Zunehmen, abnehmen, Frauenkleider tragen wie in «Der Kreis» – wo ist Ihre berufliche Schmerzgrenze?
Schwer zu sagen. Ich habe immer gesagt, ich würde nie nackt auf der Bühne stehen, aber das habe ich inzwischen auch schon getan. Momentan habe ich nicht vor, mich vor einer Kamera auszuziehen. Aber dort, wo die eigene Schmerzgrenze liegt, wird es ja oft erst richtig interessant.
Sie werden im Dezember dreissig. Ein Thema?
Gar nicht. Vielleicht werden ja jetzt auch meine Rollen ein bisschen «älter», das fände ich toll.
Und privat? Heiraten, Kinder?
Ich kann mir schon vorstellen, irgendwann eine Familie zu haben, aber es eilt nicht. Ich muss es niemandem recht machen. Ich fände es aber auch toll, mal einfach meine Sachen zu packen und länger auf Reisen zu gehen.
Wie Bruno Manser.
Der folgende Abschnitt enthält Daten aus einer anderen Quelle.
/-- R608 to R615: the passes of an UPDATE, and a recovery session. An UPDATE's end is stated where no command waits. -/
def Obligations.ImageSetsAreUpdatedAndRecovered : Prop :=
  (∀ s ok u, s.csl.upd = some u → s.getF 0 Fld.PWR_STATE_STATE ≠ 2 → s.csl.waiting = [] →
    let r := s.readSet u
    let ends := fun (t : State) (st : Status) => t.csl.upd = none ∧ t.getF 0 Fld.CSL_UPD_PASS = 0 ∧
      Completed t u.fn Fld.CSL_CMD_STS_STATUS st
    let bad := fun t : State => t.flag 0 Fld.CSL_STS_FLASHBAD = true
    (u.pass = 1 → Answers (.updatePassDone ok) s fun t => t.csl.flash = s.csl.flash ∧
      (∀ st, r.2 = .error st → ends t st) ∧
      (∀ b, r.2 = .ok b →
        (∀ st, r.1.setFault b = some st → ends t st) ∧
        (r.1.setFault b = none → t.csl.upd = some { u with set := b, pass := 2 } ∧ t.csl.flashCut = true ∧
          t.getF 0 Fld.CSL_UPD_PASS = 2))) ∧
    (u.pass = 2 → ok = true → Answers (.updatePassDone ok) s fun t =>
      (∀ st, r.2 = .error st → ends t .digestMismatch ∧ bad t) ∧
      (∀ b, r.2 = .ok b → t.csl.flash = some b ∧ t.csl.flashCut = false ∧
        (if b.take 4096 = u.set.take 4096 ∧ (setEntries b).all (entryDigestOk b) = true then
          t.csl.upd = some { u with pass := 3 } ∧ t.getF 0 Fld.CSL_UPD_PASS = 3
        else ends t .digestMismatch ∧ bad t))) ∧
    (u.pass = 3 → ok = true → Answers (.updatePassDone ok) s fun t => ends t .ok ∧ t.flag 0 Fld.CSL_STS_PENDING = true ∧
      t.flag 0 Fld.CSL_STS_FLASHBAD = false ∧ t.csl.kept = u.set.take 4096 ∧ t.csl.flash = s.csl.flash) ∧
    ((u.pass = 2 ∨ u.pass = 3) → ok = false → Answers (.updatePassDone ok) s fun t => ends t .flashFailed ∧ bad t ∧
      t.csl.flash = s.csl.flash)) ∧
  (∀ s fn, s.serves 0x02 = true →
    (∀ v, s.getF 0 Fld.DEV_BOOT_STAGE ≠ 8 → opCode v = 1 → Answers (.rcvStart fn v) s fun t => t.csl = s.csl ∧
      t.getF fn (Fld.ERR_CODE_CODE.onPage 0x02) = Status.cslMalformed.code) ∧
    (s.getF 0 Fld.DEV_BOOT_STAGE = 8 → fn < 64 → fn % 16 = 0 →
      (∀ v, opCode v = 1 → resvHit 0x02 0x0A0 v = false → (s.csl.rcv = none ∨ ∃ r, s.csl.rcv = some r ∧ r.port = fn / 16) →
        Answers (.rcvStart fn v) s fun t =>
          t.csl.rcv = some { port := fn / 16, pages := if bits v 11 0 = 0 then 4096 else bits v 11 0 } ∧
          t.flag 0 Fld.CSL_RCV_STS_READY = true ∧ t.flag 0 Fld.CSL_RCV_STS_ACTIVE = true ∧ t.getF 0 Fld.CSL_RCV_STS_PORT = fn / 16 ∧
          t.getF 0 Fld.CSL_RCV_STS_DONE = 0 ∧ t.getF 0 Fld.CSL_RCV_STS_STATUS = Status.ok.code) ∧
      (∀ r, s.csl.rcv = some r → r.port = fn / 16 → s.flag 0 Fld.CSL_RCV_STS_READY = true →
        (∀ off v, Answers (.rcvWindowWrite fn off v) s fun t =>
          let o := off % 0x8000 / 4 * 4
          ∃ y, t.csl = { s.csl with rcv := some { r with win := y } } ∧ cellsRead y o 4 = leBytes 4 v ∧ t.regs = s.regs ∧
            ∀ a, (a < o ∨ o + 4 ≤ a) → assocGet 0#8 y a = assocGet 0#8 r.win a) ∧
        (∀ v, opCode v = 2 → resvHit 0x02 0x0A0 v = false →
          let n := bits v 11 0
          let b := cellsRead r.win 0 (r.chunkBytes n)
          let fault := if n ≠ 0 then none else match s.manifestFault (b.take 4096) with
            | some st => some st
            | none => if setBytes b = r.pages * 4096 then none else some .cslMalformed
          Answers (.rcvChunk fn v) s fun t =>
            (n ≠ s.getF 0 Fld.CSL_RCV_STS_DONE → t.csl = s.csl ∧ t.getF 0 Fld.CSL_RCV_STS_STATUS = Status.cslMalformed.code) ∧
            (n = s.getF 0 Fld.CSL_RCV_STS_DONE →
              (∀ st, fault = some st → t.csl.rcv = none ∧ t.getF 0 Fld.CSL_RCV_STS_STATUS = st.code ∧
                t.flag 0 Fld.CSL_RCV_STS_ACTIVE = false) ∧
              (fault = none → t.csl = { s.csl with rcv := some { r with chunk := some n, set := r.set ++ b } } ∧
                t.flag 0 Fld.CSL_RCV_STS_READY = false)))))) ∧
  (∀ s r n, s.csl.rcv = some r → r.chunk = some n → n < 512 →
    let ends := fun (t : State) (st : Status) => t.csl.rcv = none ∧ t.getF 0 Fld.CSL_RCV_STS_STATUS = st.code ∧
      t.flag 0 Fld.CSL_RCV_STS_ACTIVE = false
    (Answers (.rcvChunkProgrammed false) s fun t => ends t .flashFailed ∧ t.flag 0 Fld.CSL_STS_FLASHBAD = true ∧
      t.csl.flash = s.csl.flash) ∧
    ((n + 1) * 32768 < r.pages * 4096 → Answers (.rcvChunkProgrammed true) s fun t =>
      t.csl.rcv = some { r with chunk := none } ∧ t.getF 0 Fld.CSL_RCV_STS_DONE = n + 1 ∧ t.flag 0 Fld.CSL_RCV_STS_READY = true ∧
      t.csl.flash = s.csl.flash) ∧
    (r.pages * 4096 ≤ (n + 1) * 32768 → Answers (.rcvChunkProgrammed true) s fun t =>
      t.csl.flash = some r.set ∧ t.csl.flashCut = false ∧
      (∀ st, s.setFault r.set = some st → ends t st ∧ t.flag 0 Fld.CSL_STS_FLASHBAD = true) ∧
      (s.setFault r.set = none → ends t .ok ∧ t.flag 0 Fld.CSL_STS_FLASHBAD = false ∧ t.getF 0 Fld.DEV_BOOT_STAGE = 1)))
Was erhoffen Sie sich von dem Film?
Im besten Fall, dass wir die Ignoranz gegenüber den Folgen unseres Konsumverhaltens hinterfragen. Ich wünsche mir, dass Bruno Manser und seine Anliegen nie vergessen gehen. Die Einstellung «Nach mir die Sintflut» können wir uns schon lange nicht mehr leisten.
Bruno Manser gilt als verschollen. Was, glauben Sie, ist mit ihm passiert?
Ich habe meine Meinung über die Art und Weise von Mansers Verschwinden in den letzten Jahren aufgrund mir neuer Informationen immer wieder gewechselt, sodass ich mit gutem Gewissen sagen kann: Ich habe keine Ahnung!